Little Women

Last night we went to watch the new Little Women, which is excellent. Aesthetically beautiful, poignant, funny. The cinema was full. One of those communal experiences easily dismissed as corny. All of us laughed at once; everybody sobbed together. In Little Women the characters prioritise kindness keenly and encounter in forgiveness the only way to find some peace in themselves. ‘Anger is an acid that can do more harm to the vessel in which it is stored than to anything on which it is poured,’ said Mark Twain, and this story is a balsam, a lesson on well-being and self-care. 

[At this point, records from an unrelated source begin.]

theorem returnTarget_aarch64_iff (c : Params) (d : Xword) (level : EL) :
    returnTarget c d = some (.aarch64 level) ↔
      viewBit c d = 0#1 ∧ slice d 0 4 ∈ a64Listed ∧ level = elOfBits (slice d 2 2) := by
  rw [returnTarget_aarch64, a64ModeOfBits_isSome_iff, a64ModeLevel_slice]

theorem returnTarget_of_viewA64 {c : Params} {d : Xword} {target : ReturnTarget} (view : viewBit c d = 0#1)
    (ht : returnTarget c d = some target) :
    slice d 0 4 ∈ a64Listed ∧ target = .aarch64 (elOfBits (slice d 2 2)) := by
  cases target with
  | aarch64 level =>
    obtain ⟨-, listed, rfl⟩ := (returnTarget_aarch64_iff _ _ _).1 ht
    exact ⟨listed, rfl⟩
  | aarch32 mode => exact absurd view ((returnTarget_aarch32 _ _ _).1 ht).1

theorem elSetAny_of_has {set : ElSet} {level : EL} (h : elSetHas set level = true) : elSetAny set = true := by
  cases level <;> simp_all [elSetHas, elSetAny]

/-- The global conditions of `EffE` follow from the per-level ones (92_eei_decisions.md D17). -/
theorem effE_eq (c : Params) (e : BitVec 1) (level : EL) :
    effE c e level =
      if elSetHas c.beSupportedAt level = false then 0#1
      else if elSetHas c.leSupportedAt level = false then 1#1
      else e := by
  have global (set : ElSet) : (!elSetAny set || !elSetHas set level) = !elSetHas set level := by
    cases h : elSetHas set level with
    | false => simp
    | true => simp [elSetAny_of_has h]
  simp only [effE, beSupported, leSupported, global, Bool.not_eq_true']

/-! ### Completed exits -/

variable {s t : State} {ssCopy other : Bool}

theorem debugExit_of_target {target : ReturnTarget} (halted : s.halted = true)
    (ht : returnTarget s.params (readDspsr s) = some target)
    (implemented : elSetHas s.params.implementedEl (returnLevel s.params target) = true) :
    debugExit ssCopy false s = .next (advance { s with
      halted := false, pstate := restorePstate s.params ssCopy (readDspsr s) target }) :=
  (debugExit_next _ _ _ _).2 ⟨halted, rfl, target, ht, implemented, rfl⟩

theorem debugExit_of_exitsToAArch64 (halted : s.halted = true) (exits : ExitsToAArch64 s (readDspsr s)) :
    debugExit ssCopy false s = .next (advance { s with
      halted := false, pstate := restoreA64 s.params ssCopy (readDspsr s) }) := by
  obtain ⟨view, listed, implemented⟩ := exits
  have ht := (returnTarget_aarch64_iff _ _ _).2 ⟨(viewBit_eq_zero_iff _ _).2 view, listed, rfl⟩
  exact debugExit_of_target halted ht implemented

theorem returnTarget_of_exitsToAArch32 {d : Xword} {mode : A32Mode} (exits : ExitsToAArch32 s d mode) :
    returnTarget s.params d = some (.aarch32 mode) := by
  obtain ⟨aarch32, view, named, -⟩ := exits
  refine (returnTarget_aarch32 _ _ _).2 ⟨?_, named⟩
  rw [Ne, viewBit_eq_zero_iff, view]
  exact fun h => absurd (h aarch32) (by decide)

theorem debugExit_of_exitsToAArch32 {mode : A32Mode} (halted : s.halted = true)
    (exits : ExitsToAArch32 s (readDspsr s) mode) :
    debugExit ssCopy false s = .next (advance { s with
      halted := false, pstate := restoreA32 s.params (a32ModeLevel s.params mode) (readDspsr s) }) :=
  have ⟨_, _, _, implemented⟩ := exits
  debugExit_of_target halted (returnTarget_of_exitsToAArch32 exits) implemented

/-- Settles O29. The `PSTATE` left is `restoreA64` of the register value. -/
theorem exitToAArch64CopiesViewA64 : Obligations.ExitToAArch64CopiesViewA64 := by
  rintro s ssCopy _ halted rfl exits
  refine ⟨_, debugExit_of_exitsToAArch64 halted exits, ?_⟩
  and_intros <;> rfl

/-- Settles O30. The `PSTATE` left is `restoreA32` of the register value, at the mode's Exception level. -/
theorem exitToAArch32CopiesViewA32 : Obligations.ExitToAArch32CopiesViewA32 := by
  rintro s ssCopy _ mode halted rfl exits
  refine ⟨_, debugExit_of_exitsToAArch32 halted exits, ?_⟩
  and_intros <;> rfl

/-- Settles O31. The target is the mode's, and the per-level conditions are all of `EffE`. -/
theorem exitForcesEndianness : Obligations.ExitForcesEndianness := by
  intro s t ssCopy other mode exits exit
  obtain ⟨-, -, target, ht, -, rfl⟩ := (debugExit_next _ _ _ _).1 exit
  obtain rfl : .aarch32 mode = target :=
    Option.some.inj ((returnTarget_of_exitsToAArch32 exits).symm.trans ht)
  rw [← effE_eq]
  rfl

/-- Settles O33. -/
theorem exitIsNotEnabledOutsideDebugState : Obligations.ExitIsNotEnabledOutsideDebugState := by
  intro s p q running
  rw [debugExit, running, if_neg Bool.false_ne_true]

/-- Settles O37. A completed exit is one of the outcomes `debugExit_leaves` describes. -/
theorem exitFrame : Obligations.ExitFrame := by
  intro s t p q exit
  obtain ⟨_, rfl⟩ := debugExit_leaves (.inl exit)
  rfl

/-! ### The illegal return condition -/

/-- No legal target: `M[3:0]` is reserved in the view that applies, or names a level that is not implemented
(40_debug_state_transfer.md R116). -/
theorem no_legal_target_iff (c : Params) (d : Xword) :
    (∀ target, returnTarget c d = some target →
        elSetHas c.implementedEl (returnLevel c target) = false) ↔
      (viewBit c d = 0#1 ∧
        (slice d 0 4 ∉ a64Listed ∨ elSetHas c.implementedEl (elOfBits (slice d 2 2)) = false)) ∨
      (viewBit c d ≠ 0#1 ∧
        (slice d 0 4 ∉ a32Listed ∨ ∃ mode, a32ModeOfBits (slice d 0 4) = some mode ∧
          elSetHas c.implementedEl (a32ModeLevel c mode) = false)) := by
  by_cases view : viewBit c d = 0#1
  · rw [or_iff_left fun h => h.1 view, and_iff_right view]
    constructor
    · intro none_legal
      by_cases listed : slice d 0 4 ∈ a64Listed
      · exact .inr (none_legal _ ((returnTarget_aarch64_iff _ _ _).2 ⟨view, listed, rfl⟩))
      · exact .inl listed
    · intro reserved target ht
      obtain ⟨listed, rfl⟩ := returnTarget_of_viewA64 view ht
      exact reserved.resolve_left (not_not_intro listed)
  · rw [or_iff_right fun h => view h.1, and_iff_right view, ← a32ModeOfBits_isSome_iff]
    cases named : a32ModeOfBits (slice d 0 4) <;>
      simp [returnTarget, view, named, returnLevel]

/-- Settles O32. The condition says that the register value has no legal target, or `other` holds. -/
theorem illegalReturnExactly : Obligations.IllegalReturnExactly := by
  intro s ssCopy other halted d aarch64 illegal
  have fault_iff : illegal ↔ ∀ target, returnTarget s.params d = some target →
      (elSetHas s.params.implementedEl (returnLevel s.params target) && !other) = false := by
    have legal_iff := no_legal_target_iff s.params d
    rw [Ne, viewBit_eq_zero_iff] at legal_iff
    cases other with
    | true => simp [illegal]
    | false => simp only [illegal, Bool.not_false, Bool.and_true, legal_iff, Bool.false_eq_true, or_false, aarch64]
  constructor
  · intro h
    exact (debugExit_fault _ _ _ _).2 ⟨halted, rfl, fault_iff.1 h⟩
  · intro legal
    rw [fault_iff] at legal
    push Not at legal
    obtain ⟨target, ht, ok⟩ := legal
    rw [Ne, Bool.not_eq_false, Bool.and_eq_true, Bool.not_eq_true'] at ok
    exact ⟨_, (debugExit_next _ _ _ _).2 ⟨halted, ok.2, target, ht, ok.1, rfl⟩⟩

end Sys2Proof.Proofs
end

section
/-!
What does not reach `PSTATE` at an exit: bit [4] without AArch32, the reserved bits of view A64, the fields of
absent features (40_debug_state_transfer.md R107, R114, R115).
-/
namespace Sys2Proof.Proofs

Still, the film is being partially ignored without nominations for the big awards. Having watched three of the five candidates for the Bafta Best Director gives me a good idea of what’s going on. The Irishman, Joker and Once Upon a Time in Hollywood are eminently masculine, and in the three of them, the main characters actively prefer meanness over any goodness. I find Tarantino’s and Philip’s irritatingly shallow, whereas Scorsese’s is an outstanding wrap-up of a career that explored the roots of toxic masculinity. The conclusion is crystal clear, the price of being cruel with those around you is utter loneliness at the end of one’s life.

‘Find out what makes your kinder, what opens you up, and brings out the most loving, generous, and unafraid version of you — and go after those things as if nothing else matters. Because, actually, nothing else does.’ George Saunders, 2013 speech at Syracuse University.